I turn 40 next year. No great age, say the actuaries, but old enough to learn that nostalgia is the strongest force in the world — that love recollected, for instance, is more potent than love in real time.
The question is which phase of life to dwell on. This month, with its 80th anniversary, debate resumes as to whether Citizen Kane merits the hype. The non-linear narrative is less dazzling than it must have been at the time. The shoutiness of the mostly theatre-trained cast still drags.
On my first viewing in over a decade, I have come to stumble over something else, too. It strikes a false and slightly trite note that a dying man would call out for the sledge he rode as a boy. As I age, I sense that what people tend to romanticise is less their childhood than their first few years out on their own. Autonomy, despite or because of its challenges, is more intoxicating to recall than the caress of parental protection.

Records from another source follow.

-- ==== Sys2Proof/Laws/Encoding.lean ====
section
/-!
SUPPORT. The encoder's words field by field: what the decoder finds in each layout of 30_encoding.
-/

namespace Sys2Proof

theorem toNat_cat {m n : Nat} (x : BitVec m) (y : BitVec n) : (x ++ y).toNat = x.toNat * 2 ^ n + y.toNat := by
  rw [BitVec.toNat_append, Nat.shiftLeft_eq, Nat.mul_comm, ← Nat.two_pow_add_eq_or_of_lt y.isLt]

/-- A field of a word, by its place in the number. -/
theorem field_of_toNat {w : Word} {lo len : Nat} {x : BitVec len} (h : w.toNat / 2 ^ lo % 2 ^ len = x.toNat) :
    field w lo len = x := by
  apply BitVec.eq_of_toNat_eq
  simp [field, Nat.shiftRight_eq_div_pow, h]

/-- A bit of a word, by its place in the number. -/
theorem flag_of_toNat {w : Word} {i : Nat} {b : Bool} (h : w.toNat / 2 ^ i % 2 = b.toNat) : flag w i = b := by
  rw [flag, BitVec.getLsbD, Nat.testBit_eq_decide_div_mod_eq, h]
  cases b <;> rfl

/-- A field of a word as a number. -/
theorem toNat_field (w : Word) (lo len : Nat) : (field w lo len).toNat = w.toNat / 2 ^ lo % 2 ^ len := by
  simp [field, Nat.shiftRight_eq_div_pow]

/-- A bit of a vector as a number. -/
theorem toNat_bit {n : Nat} (x : BitVec n) (i : Nat) : (x.getLsbD i).toNat = x.toNat / 2 ^ i % 2 := by
  rw [BitVec.getLsbD, Nat.testBit_eq_decide_div_mod_eq]
  have := Nat.mod_two_eq_zero_or_one (x.toNat / 2 ^ i)
  rcases this with h | h <;> simp [h]

/-- A bit of a word as a number. -/
theorem toNat_flag (w : Word) (i : Nat) : (flag w i).toNat = w.toNat / 2 ^ i % 2 := toNat_bit w i

@[simp] theorem Cond.ofBits_bits (c : Cond) : Cond.ofBits c.bits = c := by cases c <;> rfl

@[simp] theorem Cond.bits_ofBits (b : BitVec 4) : (Cond.ofBits b).bits = b := by revert b; decide

@[simp] theorem ShiftType.ofBits_bits (t : ShiftType) : ShiftType.ofBits t.bits = t := by cases t <;> rfl

@[simp] theorem ShiftType.bits_ofBits (b : BitVec 2) : (ShiftType.ofBits b).bits = b := by revert b; decide

@[simp] theorem PsrField.ofBits_bits (a : PsrField) : PsrField.ofBits a.bits = some a := by cases a <;> rfl

theorem layoutDpImm_toNat (op : BitVec 4) (c : Cond) (sb : Bool) (rn rd : Reg) (rot : BitVec 4) (imm : BitVec 8) :
    (layoutDpImm op c sb rn rd rot imm).toNat = (((((((c.bits.toNat) * 8 + 1) * 16 + op.toNat) * 2 + sb.toNat) * 16 + rn.toNat) * 16 + rd.toNat) * 16 + rot.toNat) * 256 + imm.toNat := by
  unfold layoutDpImm
  repeat erw [toNat_cat]
  simp

/-- The fields of the layout. -/
theorem layoutDpImm_fields (op : BitVec 4) (c : Cond) (sb : Bool) (rn rd : Reg) (rot : BitVec 4) (imm : BitVec 8) :
    field (layoutDpImm op c sb rn rd rot imm) 28 4 = c.bits ∧
    field (layoutDpImm op c sb rn rd rot imm) 25 3 = 1#3 ∧
    field (layoutDpImm op c sb rn rd rot imm) 21 4 = op ∧
    flag (layoutDpImm op c sb rn rd rot imm) 20 = sb ∧
    field (layoutDpImm op c sb rn rd rot imm) 16 4 = rn ∧
    field (layoutDpImm op c sb rn rd rot imm) 12 4 = rd ∧
    field (layoutDpImm op c sb rn rd rot imm) 8 4 = rot ∧
    field (layoutDpImm op c sb rn rd rot imm) 0 8 = imm ∧
    field (layoutDpImm op c sb rn rd rot imm) 23 2 = op.extractLsb' 2 2 := by
  have h := layoutDpImm_toNat op c sb rn rd rot imm
  have := c.bits.isLt
  have := op.isLt
  have := sb.toNat_lt
  have := rn.isLt
  have := rd.isLt
  have := rot.isLt
  have := imm.isLt
  exact ⟨field_of_toNat (by rw [h]; omega),
    field_of_toNat (by rw [h]; show _ = 1; omega),
    field_of_toNat (by rw [h]; omega),
    flag_of_toNat (by rw [h]; omega),
    field_of_toNat (by rw [h]; omega),
    field_of_toNat (by rw [h]; omega),
    field_of_toNat (by rw [h]; omega),
    field_of_toNat (by rw [h]; omega),
    field_of_toNat (by rw [h, BitVec.extractLsb'_toNat, Nat.shiftRight_eq_div_pow]; omega)⟩

theorem layoutDpReg_toNat (op : BitVec 4) (c : Cond) (sb : Bool) (rn rd : Reg) (amt : BitVec 5) (sh : ShiftType) (rm : Reg) :
    (layoutDpReg op c sb rn rd amt sh rm).toNat = (((((((((c.bits.toNat) * 8 + 0) * 16 + op.toNat) * 2 + sb.toNat) * 16 + rn.toNat) * 16 + rd.toNat) * 32 + amt.toNat) * 4 + sh.bits.toNat) * 2 + 0) * 16 + rm.toNat := by
  unfold layoutDpReg
  repeat erw [toNat_cat]
  simp

/-- The fields of the layout. -/
theorem layoutDpReg_fields (op : BitVec 4) (c : Cond) (sb : Bool) (rn rd : Reg) (amt : BitVec 5) (sh : ShiftType) (rm : Reg) :
    field (layoutDpReg op c sb rn rd amt sh rm) 28 4 = c.bits ∧
    field (layoutDpReg op c sb rn rd amt sh rm) 25 3 = 0#3 ∧
    field (layoutDpReg op c sb rn rd amt sh rm) 21 4 = op ∧
    flag (layoutDpReg op c sb rn rd amt sh rm) 20 = sb ∧
    field (layoutDpReg op c sb rn rd amt sh rm) 16 4 = rn ∧
    field (layoutDpReg op c sb rn rd amt sh rm) 12 4 = rd ∧
    field (layoutDpReg op c sb rn rd amt sh rm) 7 5 = amt ∧
    field (layoutDpReg op c sb rn rd amt sh rm) 5 2 = sh.bits ∧
    flag (layoutDpReg op c sb rn rd amt sh rm) 4 = false ∧
    field (layoutDpReg op c sb rn rd amt sh rm) 0 4 = rm ∧
    field (layoutDpReg op c sb rn rd amt sh rm) 23 2 = op.extractLsb' 2 2 := by
  have h := layoutDpReg_toNat op c sb rn rd amt sh rm
  have := c.bits.isLt
  have := op.isLt
  have := sb.toNat_lt
  have := rn.isLt
  have := rd.isLt
  have := amt.isLt
  have := sh.bits.isLt
  have := rm.isLt
  exact ⟨field_of_toNat (by rw [h]; omega),
    field_of_toNat (by rw [h]; show _ = 0; omega),
    field_of_toNat (by rw [h]; omega),
    flag_of_toNat (by rw [h]; omega),
    field_of_toNat (by rw [h]; omega),
    field_of_toNat (by rw [h]; omega),
    field_of_toNat (by rw [h]; omega),
    field_of_toNat (by rw [h]; omega),
    flag_of_toNat (by rw [h]; show _ = 0; omega),
    field_of_toNat (by rw [h]; omega),
    field_of_toNat (by rw [h, BitVec.extractLsb'_toNat, Nat.shiftRight_eq_div_pow]; omega)⟩

theorem layoutDpRegShift_toNat (op : BitVec 4) (c : Cond) (sb : Bool) (rn rd rs : Reg) (sh : ShiftType) (rm : Reg) :
    (layoutDpRegShift op c sb rn rd rs sh rm).toNat = ((((((((((c.bits.toNat) * 8 + 0) * 16 + op.toNat) * 2 + sb.toNat) * 16 + rn.toNat) * 16 + rd.toNat) * 16 + rs.toNat) * 2 + 0) * 4 + sh.bits.toNat) * 2 + 1) * 16 + rm.toNat := by
  unfold layoutDpRegShift
  repeat erw [toNat_cat]
  simp

/-- The fields of the layout. -/
theorem layoutDpRegShift_fields (op : BitVec 4) (c : Cond) (sb : Bool) (rn rd rs : Reg) (sh : ShiftType) (rm : Reg) :
    field (layoutDpRegShift op c sb rn rd rs sh rm) 28 4 = c.bits ∧
    field (layoutDpRegShift op c sb rn rd rs sh rm) 25 3 = 0#3 ∧
    field (layoutDpRegShift op c sb rn rd rs sh rm) 21 4 = op ∧
    flag (layoutDpRegShift op c sb rn rd rs sh rm) 20 = sb ∧
    field (layoutDpRegShift op c sb rn rd rs sh rm) 16 4 = rn ∧
    field (layoutDpRegShift op c sb rn rd rs sh rm) 12 4 = rd ∧
    field (layoutDpRegShift op c sb rn rd rs sh rm) 8 4 = rs ∧
    flag (layoutDpRegShift op c sb rn rd rs sh rm) 7 = false ∧
    field (layoutDpRegShift op c sb rn rd rs sh rm) 5 2 = sh.bits ∧
    flag (layoutDpRegShift op c sb rn rd rs sh rm) 4 = true ∧
    field (layoutDpRegShift op c sb rn rd rs sh rm) 0 4 = rm ∧
    field (layoutDpRegShift op c sb rn rd rs sh rm) 23 2 = op.extractLsb' 2 2 := by
  have h := layoutDpRegShift_toNat op c sb rn rd rs sh rm
  have := c.bits.isLt
  have := op.isLt
  have := sb.toNat_lt
  have := rn.isLt
  have := rd.isLt
  have := rs.isLt
  have := sh.bits.isLt
  have := rm.isLt
  exact ⟨field_of_toNat (by rw [h]; omega),
    field_of_toNat (by rw [h]; show _ = 0; omega),
    field_of_toNat (by rw [h]; omega),
    flag_of_toNat (by rw [h]; omega),
    field_of_toNat (by rw [h]; omega),
    field_of_toNat (by rw [h]; omega),
    field_of_toNat (by rw [h]; omega),
    flag_of_toNat (by rw [h]; show _ = 0; omega),
    field_of_toNat (by rw [h]; omega),
    flag_of_toNat (by rw [h]; show _ = 1; omega),
    field_of_toNat (by rw [h]; omega),
    field_of_toNat (by rw [h, BitVec.extractLsb'_toNat, Nat.shiftRight_eq_div_pow]; omega)⟩

theorem layoutMul_toNat (op : BitVec 7) (c : Cond) (sb : Bool) (r19 r15 r11 r3 : Reg) :
    (layoutMul op c sb r19 r15 r11 r3).toNat = (((((((c.bits.toNat) * 128 + op.toNat) * 2 + sb.toNat) * 16 + r19.toNat) * 16 + r15.toNat) * 16 + r11.toNat) * 16 + 9) * 16 + r3.toNat := by
  unfold layoutMul
  repeat erw [toNat_cat]
  simp

/-- The fields of the layout. -/
theorem layoutMul_fields (op : BitVec 7) (c : Cond) (sb : Bool) (r19 r15 r11 r3 : Reg) :
    field (layoutMul op c sb r19 r15 r11 r3) 28 4 = c.bits ∧
    field (layoutMul op c sb r19 r15 r11 r3) 21 7 = op ∧
    flag (layoutMul op c sb r19 r15 r11 r3) 20 = sb ∧
    field (layoutMul op c sb r19 r15 r11 r3) 16 4 = r19 ∧
    field (layoutMul op c sb r19 r15 r11 r3) 12 4 = r15 ∧
    field (layoutMul op c sb r19 r15 r11 r3) 8 4 = r11 ∧
    field (layoutMul op c sb r19 r15 r11 r3) 4 4 = 9#4 ∧
    field (layoutMul op c sb r19 r15 r11 r3) 0 4 = r3 ∧
    field (layoutMul op c sb r19 r15 r11 r3) 25 3 = op.extractLsb' 4 3 ∧
    field (layoutMul op c sb r19 r15 r11 r3) 22 6 = op.extractLsb' 1 6 ∧
    field (layoutMul op c sb r19 r15 r11 r3) 23 5 = op.extractLsb' 2 5 ∧
    field (layoutMul op c sb r19 r15 r11 r3) 21 2 = op.extractLsb' 0 2 ∧
    flag (layoutMul op c sb r19 r15 r11 r3) 21 = op.getLsbD 0 ∧
    flag (layoutMul op c sb r19 r15 r11 r3) 7 = true ∧
    flag (layoutMul op c sb r19 r15 r11 r3) 4 = true := by
  have h := layoutMul_toNat op c sb r19 r15 r11 r3
  have := c.bits.isLt
  have := op.isLt
  have := sb.toNat_lt
  have := r19.isLt
  have := r15.isLt
  have := r11.isLt
  have := r3.isLt
  exact ⟨field_of_toNat (by rw [h]; omega),
    field_of_toNat (by rw [h]; omega),
    flag_of_toNat (by rw [h]; omega),
    field_of_toNat (by rw [h]; omega),
    field_of_toNat (by rw [h]; omega),
    field_of_toNat (by rw [h]; omega),
    field_of_toNat (by rw [h]; show _ = 9; omega),
    field_of_toNat (by rw [h]; omega),
    field_of_toNat (by rw [h, BitVec.extractLsb'_toNat, Nat.shiftRight_eq_div_pow]; omega),
    field_of_toNat (by rw [h, BitVec.extractLsb'_toNat, Nat.shiftRight_eq_div_pow]; omega),
    field_of_toNat (by rw [h, BitVec.extractLsb'_toNat, Nat.shiftRight_eq_div_pow]; omega),
    field_of_toNat (by rw [h, BitVec.extractLsb'_toNat, Nat.shiftRight_eq_div_pow]; omega),
    flag_of_toNat (by rw [h, toNat_bit]; omega),
    flag_of_toNat (by rw [h]; show _ = 1; omega),
    flag_of_toNat (by rw [h]; show _ = 1; omega)⟩

theorem layoutSwap_toNat (b : Bool) (c : Cond) (rn rd rm : Reg) :
    (layoutSwap b c rn rd rm).toNat = (((((((c.bits.toNat) * 32 + 2) * 2 + b.toNat) * 4 + 0) * 16 + rn.toNat) * 16 + rd.toNat) * 256 + 9) * 16 + rm.toNat := by
  unfold layoutSwap
  repeat erw [toNat_cat]
  simp

/-- The fields of the layout. -/
theorem layoutSwap_fields (b : Bool) (c : Cond) (rn rd rm : Reg) :
    field (layoutSwap b c rn rd rm) 28 4 = c.bits ∧
    field (layoutSwap b c rn rd rm) 23 5 = 2#5 ∧
    flag (layoutSwap b c rn rd rm) 22 = b ∧
    field (layoutSwap b c rn rd rm) 20 2 = 0#2 ∧
    field (layoutSwap b c rn rd rm) 16 4 = rn ∧
    field (layoutSwap b c rn rd rm) 12 4 = rd ∧
    field (layoutSwap b c rn rd rm) 4 8 = 9#8 ∧
    field (layoutSwap b c rn rd rm) 0 4 = rm ∧
    field (layoutSwap b c rn rd rm) 25 3 = 0#3 ∧
    field (layoutSwap b c rn rd rm) 4 4 = 9#4 ∧
    flag (layoutSwap b c rn rd rm) 7 = true ∧
    flag (layoutSwap b c rn rd rm) 4 = true := by
  have h := layoutSwap_toNat b c rn rd rm
  have := c.bits.isLt
  have := b.toNat_lt
  have := rn.isLt
  have := rd.isLt
  have := rm.isLt
  exact ⟨field_of_toNat (by rw [h]; omega),
    field_of_toNat (by rw [h]; show _ = 2; omega),
    flag_of_toNat (by rw [h]; omega),
    field_of_toNat (by rw [h]; show _ = 0; omega),
    field_of_toNat (by rw [h]; omega),
    field_of_toNat (by rw [h]; omega),
    field_of_toNat (by rw [h]; show _ = 9; omega),
    field_of_toNat (by rw [h]; omega),
    field_of_toNat (by rw [h]; show _ = 0; omega),
    field_of_toNat (by rw [h]; show _ = 9; omega),
    flag_of_toNat (by rw [h]; show _ = 1; omega),
    flag_of_toNat (by rw [h]; show _ = 1; omega)⟩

That, in plastic form, is what the BlackBerry represents to a certain tranche of millennials. To be granted one by an employer was the first proof of our (self-)importance. Our most evocative trysts were arranged on its mesh of keys and its rosebud of a trackball. Overlaying all this are memories of agreeably low-stakes politics and an economy that was going to grow at an annualised 2.6 per cent until the sun croaked. The device, in the end, was no less fleeting than the world it promised.